The Court of Appeals reversed the judgment on the breach of fiduciary claim against the listing agent and Coldwell Banker, concluding that the listing agent, as a salesperson working under Coldwell Banker’s license, owed a duty to Mr. Horiike “equivalent” to the duty owed to him by Coldwell Banker. The court reasoned that because Coldwell banker acted as the dual agent of the buyer and seller in the transaction, it owed a “fiduciary duty of utmost care, integrity, honesty, and loyalty in dealings with either the seller or the buyer.” Observing that the listing agent executed the forms on behalf of Coldwell Banker as its associate licensee, the court held that the listing agent owed the same duty to Mr. Horiike and had breached that duty by failing to communicate all of the material information he knew about the square footage, including the apparent contradiction between the marketing materials and the square footage in the public record documents.

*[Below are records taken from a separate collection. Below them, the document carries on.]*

-- ==== Sys2Proof/Safety.lean ====
section
/-! DEFINITION. What holds in every state a run reaches, and the words that statements use: the invariant of the device's data, the order of the one-time fuses, and what a command leads
to before the end of its step. -/

namespace Sys2Proof.Machine

/-! ### The invariant -/

/-- Every table of the register store is in its canonical order: keys strictly rising. -/
def RegsOk (s : State) : Prop :=
  tsorted s.regs.words = true ∧ tsorted s.regs.live = true ∧ tsorted s.regs.half = true ∧ tsorted s.regs.commits = true ∧ tsorted s.regs.tags = true

/-- Every signal carries the ones' complement of its value and the complement of its stale flag (R41). -/
def PlaneOk (s : State) : Prop := ∀ e ∈ s.gld.plane, e.2.comp = ~~~ e.2.value ∧ e.2.staleC = !e.2.stale

/-- The undisciplined flag says what R490 says of the timebase. -/
def DiscOk (s : State) : Prop := s.tbs.undisc = undiscFlag s.tbs

/-- Dvorum's eight key slots are programmed (R410). -/
def KeysOk (s : State) : Prop := ∀ k, k < 8 → s.fuses.programmed.testBit k = true

/-- The invariant of the device. -/
def Inv (s : State) : Prop := RegsOk s ∧ PlaneOk s ∧ DiscOk s ∧ KeysOk s

/-! ### Fuses -/

/-- Fuses only blow (R410): a programmed slot stays programmed, a revoked one revoked, and DEPLOYED stays. -/
def FusesGrow (a b : Fuses) : Prop :=
  (∀ k, a.programmed.testBit k = true → b.programmed.testBit k = true) ∧ (∀ k, a.revoked.testBit k = true → b.revoked.testBit k = true) ∧ (a.deployed = true → b.deployed = true)

/-! ### Hypotheses of statements -/

/-- The core die takes commands: power-on reset is over and the device is not in D3. -/
abbrev awake (s : State) : Prop := s.und.supply.porAsserted = false ∧ s.pmd.state ≠ 3

/-- No injection is armed in a fault window (R466), so every check there sees what was stored or sent. -/
abbrev noInjection (u : FUnit) (s : State) : Prop := (winOf s u).injLeft = 0

/-- A SEQ command that nothing refuses or holds, as accepted: its word and TAG kept, the status saying OK (R115). -/
def seqAccepted (w : Word) (s : State) : State :=
  { setTag 0x080010 (fld w 31 24) (setPair 0x080010 w s) with
    seq.cmdTag := fld w 31 24, seq.cmdSlot := 0, seq.cmdResult := 0, seq.cmdCount := inc8 s.seq.cmdCount }

/-- What lets a SEQ command run: its path, a new TAG, no command held, and no refusal or hold (R115–R117). -/
abbrev seqRuns (path : Path) (w : Word) (s : State) : Prop :=
  (path = .proc .pwr ∨ path = .proc .sec) ∧ fld w 31 24 ≠ lastTag s 0x080010 ∧ s.seq.held = none ∧ judgeSeq w s = (0, 0) ∧ seqHolds w s = false

/-- A message that its mailbox takes as a request of a type (R392, R393): it reaches its channel, passes every check, is no answer to a relay and no repeat of a stored request. -/
abbrev mbxFits (typ : Nat) (m : MbxMsg) (s : State) : Prop :=
  mbxReaches s m.chan.val = true ∧ (m.chan.val = 4 → tget [] s.mbx.out 4 = []) ∧ ¬(m.chan.val = 5 ∧ isLead s = true ∧ bit m.flags 0 = true) ∧
  mbxWireCheck m m.crcOk = 0 ∧ tfind s.mbx.stored m.chan.val = none ∧ mbxCheck m typ s = 0

/-- The mailbox with a message accepted: it counts, and joins the open requests of its type's handler (R392, R399). -/
def mbxTaken (typ : Nat) (m : MbxMsg) (img : Option ImageRec) (s : State) : State :=
  { mbxAccept m.chan.val typ m.seq s with
    mbx.open_ := insertReq { chan := m.chan.val, major := m.major, seq := m.seq, typ := typ, handler := ((catalog typ).map (·.2.1)).getD .hst,
                             payload := m.payload, at_ := s.now, img := img } s.mbx.open_ }

end Sys2Proof.Machine
end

Upon appeal to the California Supreme Court, the sole question before the Court was whether the listing agent, as an associate licensee for Coldwell Banker in the sale of the Malibu residence, owed a duty to Mr. Horiike to take certain measures to inform him about the property’s square footage: specifically, to investigate and disclose all facts materially affecting the property’s value or desirability, regardless of whether those facts could have been discovered by Mr. Horiike and his agent.

The Supreme Court affirmed the appellate court’s ruling, finding that listing agents owe fiduciary duties to the buyer when both buyers and sellers are represented by agents from the same brokerage. The Court reasoned that an agent’s relationship is derived from the agency relationship between the broker and the client. As such, the relationship between the broker and agent cannot be uncoupled.

This ruling further complicates the controversial real estate practice of dual agency, which is allowed by California law, but creates a situation in which one person must act as the agent of two parties whose interests inherently conflict. While this inherent conflict cannot fully be resolved, the take-away from the Supreme Court’s ruling in Horiike is as follows: the primary difference between the disclosure obligations of an exclusive representative of a seller and a dual agent is the dual agent has a duty to learn and disclose facts material to the property’s price or desirability, including those facts that might reasonably be discovered by the buyer.

That said, the Court acknowledged that more difficult questions about the scope of a real estate salesperson’s fiduciary duties when functioning as a dual agent may be raised in future litigation. For example, does the dual agent need to disclose confidential information obtained from the seller or otherwise compromise the agent’s ability to fulfill obligations to the seller? These are questions for another day. At present, the Supreme Court ruling underlines the fact that real estate agents in a dual agency transaction must be careful to observe their fiduciary duties to both the buyer and the seller and must carefully consider the risks of dual agency transactions in general.